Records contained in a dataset
────────

/-- The reversed low word takes only bits of the low word, which are the register's own. -/
theorem mirrorsAt_bitrev_lowWord (v : DWord) : MirrorsAt 1 32 v 0 (bitrev (lowWord v)) := by
  intro i hi
  have hplace : 32 - 1 - i = mirrorBit 1 32 (i + 0) := by simp only [mirrorBit]; omega
  rw [getLsbD_bitrev _ hi, getLsbD_lowWord_of_lt v _ (by omega), hplace]

/-- Settles O21: the result is the sign extension of the low word with its bits in reverse. -/
theorem bitrevWReversesLowWord : Obligations.BitrevWReversesLowWord := fun _ _ =>
  ⟨isWritten_2R rfl rfl, fun _ => completesWith_of_exec rfl fun i hi =>
    (getLsbD_sext64_word _ hi).trans (mirrorsAt_bitrev_lowWord _ _ (wordBit_lt i))⟩

/-- Settles O22: the result is the register with its 64 bits in reverse. -/
theorem bitrevDReversesRegister : Obligations.BitrevDReversesRegister := fun rd rj =>
  ⟨isWritten_2R rfl rfl, isReversal_bitrevD.completesWith rd rj⟩

end Sys2Proof.Machine
end

section
/-! BSTRINS (R170 to R173): the field [msb:lsb] of rd replaced by the low bits of rj, bit by bit and as masks, and the fault where
msb < lsb leaves no field. -/

namespace Sys2Proof.Machine

/-! ### The result bit by bit (R171, R172) -/

theorem exec_bstrinsW_of_le {msbw lsbw : Fin 32} (h : lsbw ≤ msbw) (rd rj : Reg) (s : State) :
    exec (.bstrinsW rd rj msbw lsbw) s =
      complete rd (sext64 (insertField (lowWord (s.readReg rd)) (lowWord (s.readReg rj)) msbw.val lsbw.val)) s :=
  (exec_bstrinsW rd rj msbw lsbw s).trans (if_pos (decide_eq_true h))

theorem exec_bstrinsD_of_le {msbd lsbd : Fin 64} (h : lsbd ≤ msbd) (rd rj : Reg) (s : State) :
    exec (.bstrinsD rd rj msbd lsbd) s = complete rd (insertField (s.readReg rd) (s.readReg rj) msbd.val lsbd.val) s :=
  (exec_bstrinsD rd rj msbd lsbd s).trans (if_pos (decide_eq_true h))

/-- An insertion into a low word: both bits named lie in a low word, so they are the registers' own. -/
theorem getLsbD_insertField_lowWord (old src : DWord) {msb lsb i : Nat} (hm : msb < 32) (hl : lsb ≤ msb) (hi : i < 32) :
    (insertField (lowWord old) (lowWord src) msb lsb).getLsbD i =
      if lsb ≤ i ∧ i ≤ msb then src.getLsbD (i - lsb) else old.getLsbD i := by
  rw [getLsbD_insertField _ _ hm hl hi, getLsbD_lowWord_of_lt src _ (by omega), getLsbD_lowWord_of_lt old i hi]

/-- Settles O23: the result is the sign extension of the low word of rd with the field replaced. -/
theorem bstrinsWInsertsField : Obligations.BstrinsWInsertsField := fun rd rj msbw lsbw =>
  ⟨isWritten_of_encode rfl (encodeMsbLsb_layoutW 0b00000000011#11 0#1 rd rj msbw lsbw), fun h s =>
    completesWith_of_exec (exec_bstrinsW_of_le h rd rj s) fun i hi =>
      (getLsbD_sext64_word _ hi).trans (getLsbD_insertField_lowWord _ _ msbw.isLt h (wordBit_lt i))⟩

/-- Settles O24: the result is rd with the field replaced. -/
theorem bstrinsDInsertsField : Obligations.BstrinsDInsertsField := fun rd rj msbd lsbd =>
  ⟨isWritten_of_encode rfl (encodeMsbLsb_layoutD 0b0000000010#10 rd rj msbd lsbd), fun h s =>
    completesWith_of_exec (exec_bstrinsD_of_le h rd rj s) fun _ hi => getLsbD_insertField _ _ msbd.isLt h hi⟩

/-! ### As masks (R170) -/

/-- 2^n - 1 as a string: ones in the n lowest bits. -/
theorem getLsbD_lowOnes {W n i : Nat} (hi : i < W) : (BitVec.ofNat W (2 ^ n - 1)).getLsbD i = decide (i < n) := by
  rw [BitVec.getLsbD_ofNat, Nat.testBit_two_pow_sub_one, decide_eq_true hi, Bool.true_and]

/-- The mask M of R170, which has its ones in the field [msb:lsb]. -/
def fieldMask (W msb lsb : Nat) : BitVec W := BitVec.ofNat W (2 ^ (msb - lsb + 1) - 1) <<< lsb

theorem getLsbD_fieldMask {W msb lsb i : Nat} (hl : lsb ≤ msb) (hi : i < W) :
    (fieldMask W msb lsb).getLsbD i = decide (lsb ≤ i ∧ i ≤ msb) := by
  rw [fieldMask, BitVec.getLsbD_shiftLeft, getLsbD_lowOnes (by omega)]
  by_cases h : i < lsb
  · simp [h]
  · simp [hi, h, Nat.not_lt.1 h, show i - lsb < msb - lsb + 1 ↔ i ≤ msb by omega]

/-- The mask keeps the shifted source in the field, its complement the old value outside it. -/
theorem insertField_eq_masks {W msb lsb : Nat} (old src : BitVec W) (hm : msb < W) (hl : lsb ≤ msb) :
    insertField old src msb lsb = (old &&& ~~~fieldMask W msb lsb) ||| ((src <<< lsb) &&& fieldMask W msb lsb) := by
  refine BitVec.eq_of_getLsbD_eq fun i hi => ?_
  rw [getLsbD_insertField old src hm hl hi, BitVec.getLsbD_or, BitVec.getLsbD_and, BitVec.getLsbD_and, BitVec.getLsbD_not,
    BitVec.getLsbD_shiftLeft, getLsbD_fieldMask hl hi]
  by_cases h : lsb ≤ i ∧ i ≤ msb <;> simp [h, hi]

/-- Settles O32: each form completes with its insertion, which is the formula of R170. -/
theorem bstrinsIsMaskFormula : Obligations.BstrinsIsMaskFormula := by
  refine fun rd rj s => ⟨fun msbw lsbw h => ?_, fun msbd lsbd h => ?_⟩
  · rw [exec_bstrinsW_of_le h, insertField_eq_masks _ _ msbw.isLt h, lowWord_eq_setWidth, lowWord_eq_setWidth]
    rfl
  · rw [exec_bstrinsD_of_le h, insertField_eq_masks _ _ msbd.isLt h]
    rfl

/-! ### No field (R173, R205) -/

/-- What the well-formedness check rejects has no execution either. -/
theorem rejected_and_faults {i : Instr} (h : i.wellFormed = false) (s : State) :
    i.wellFormed = false ∧ exec i s = .fault (.msbLessThanLsb s.pc (encode i)) :=
  ⟨h, exec_of_not_wellFormed h s⟩

/-- Settles O29: a term with msb < lsb is not well-formed, and executing such a term is the fault. -/
theorem bstrinsFaultsOnMsbBelowLsb : Obligations.BstrinsFaultsOnMsbBelowLsb := fun rd rj s =>
  ⟨fun msbw lsbw h => rejected_and_faults (i := .bstrinsW rd rj msbw lsbw) (decide_eq_false h.not_ge) s,
    fun msbd lsbd h => rejected_and_faults (i := .bstrinsD rd rj msbd lsbd) (decide_eq_false h.not_ge) s⟩

end Sys2Proof.Machine
end

section
/-! BSTRPICK (R180 to R183): the field [msb:lsb] of rj, right-justified, bit by bit and as a shift and a mask, and the fault where
msb < lsb leaves no field. -/

namespace Sys2Proof.Machine

/-! ### The result bit by bit (R181, R182) -/

theorem exec_bstrpickW_of_le {msbw lsbw : Fin 32} (h : lsbw ≤ msbw) (rd rj : Reg) (s : State) :
    exec (.bstrpickW rd rj msbw lsbw) s = complete rd (sext64 (pickField (lowWord (s.readReg rj)) msbw.val lsbw.val)) s :=
  (exec_bstrpickW rd rj msbw lsbw s).trans (if_pos (decide_eq_true h))

theorem exec_bstrpickD_of_le {msbd lsbd : Fin 64} (h : lsbd ≤ msbd) (rd rj : Reg) (s : State) :
    exec (.bstrpickD rd rj msbd lsbd) s = complete rd (pickField (s.readReg rj) msbd.val lsbd.val) s :=
  (exec_bstrpickD rd rj msbd lsbd s).trans (if_pos (decide_eq_true h))

/-- Within the field the extraction takes the value's own bits, above it 0. -/
theorem getLsbD_pickField_ite {W : Nat} (v : BitVec W) {msb lsb i : Nat} (hi : i < W) :
    (pickField v msb lsb).getLsbD i = if i ≤ msb - lsb then v.getLsbD (lsb + i) else false := by
  rw [getLsbD_pickField v hi]
  by_cases h : i ≤ msb - lsb <;> simp [h]

/-- A field of the low word is that field of the register. -/
theorem getLsbD_pickField_lowWord (v : DWord) {msb lsb i : Nat} (hm : msb < 32) (hl : lsb ≤ msb) (hi : i < 32) :
    (pickField (lowWord v) msb lsb).getLsbD i = if i ≤ msb - lsb then v.getLsbD (lsb + i) else false := by
  rw [getLsbD_pickField_ite _ hi]
  refine if_ctx_congr Iff.rfl (fun hfield => ?_) fun _ => rfl
  exact getLsbD_lowWord_of_lt v _ (by omega)

/-- Settles O25: the result is the sign extension of the field of the low word. -/
theorem bstrpickWExtractsField : Obligations.BstrpickWExtractsField := fun rd rj msbw lsbw =>
  ⟨isWritten_of_encode rfl (encodeMsbLsb_layoutW 0b00000000011#11 1#1 rd rj msbw lsbw), fun h s =>
    completesWith_of_exec (exec_bstrpickW_of_le h rd rj s) fun i hi =>
      (getLsbD_sext64_word _ hi).trans (getLsbD_pickField_lowWord _ msbw.isLt h (wordBit_lt i))⟩

/-- Settles O26: the result is the field of the register. -/
theorem bstrpickDExtractsField : Obligations.BstrpickDExtractsField := fun rd rj msbd lsbd =>
  ⟨isWritten_of_encode rfl (encodeMsbLsb_layoutD 0b0000000011#10 rd rj msbd lsbd), fun h s =>
    completesWith_of_exec (exec_bstrpickD_of_le h rd rj s) fun _ hi => getLsbD_pickField_ite _ hi⟩

/-! ### As a shift and a mask (R180) -/

/-- The shift right-justifies the field, the mask clears what stands above it. -/
theorem pickField_eq_shift_mask {W : Nat} (v : BitVec W) (msb lsb : Nat) :
    pickField v msb lsb = (v >>> lsb) &&& BitVec.ofNat W (2 ^ (msb - lsb + 1) - 1) := by
  refine BitVec.eq_of_getLsbD_eq fun i hi => ?_
  rw [getLsbD_pickField v hi, BitVec.getLsbD_and, BitVec.getLsbD_ushiftRight, getLsbD_lowOnes hi, Bool.and_comm,
    decide_eq_decide.2 Nat.lt_succ_iff]

/-- Settles O33: each form completes with its field, which is the formula of R180. -/
theorem bstrpickIsShiftMaskFormula : Obligations.BstrpickIsShiftMaskFormula := by
  refine fun rd rj s => ⟨fun msbw lsbw h => ?_, fun msbd lsbd h => ?_⟩
  · rw [exec_bstrpickW_of_le h, pickField_eq_shift_mask, lowWord_eq_setWidth]
    rfl
  · rw [exec_bstrpickD_of_le h, pickField_eq_shift_mask]
    rfl

/-! ### No field (R183, R205) -/

/-- Settles O30: a term with msb < lsb is not well-formed, and executing such a term is the fault. -/
theorem bstrpickFaultsOnMsbBelowLsb : Obligations.BstrpickFaultsOnMsbBelowLsb := fun rd rj s =>
  ⟨fun msbw lsbw h => rejected_and_faults (i := .bstrpickW rd rj msbw lsbw) (decide_eq_false h.not_ge) s,
    fun msbd lsbd h => rejected_and_faults (i := .bstrpickD rd rj msbd lsbd) (decide_eq_false h.not_ge) s⟩

end Sys2Proof.Machine
end

section
/-! MASKEQZ and MASKNEZ (R190 to R192): each lets x[rj] through by whether x[rk] is zero, and the two with one rk make a select. -/

namespace Sys2Proof.Machine

theorem exec_maskeqz (rd rj rk : Reg) (s : State) :
    exec (.maskeqz rd rj rk) s = complete rd (if s.readReg rk = 0 then 0 else s.readReg rj) s := rfl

────────

## [TASK GOAL]
Please return each line of the data above in which the word "bits" occurs.

## [YOUR RESPONSE]
/-- The reversed low word takes only bits of the low word, which are the register's own. -/
/-- Settles O21: the result is the sign extension of the low word with its bits in reverse. -/
/-- Settles O22: the result is the register with its 64 bits in reverse. -/
/-! BSTRINS (R170 to R173): the field [msb:lsb] of rd replaced by the low bits of rj, bit by bit and as masks, and the fault where
/-- An insertion into a low word: both bits named lie in a low word, so they are the registers' own. -/
/-- 2^n - 1 as a string: ones in the n lowest bits. -/
/-- Within the field the extraction takes the value's own bits, above it 0. -/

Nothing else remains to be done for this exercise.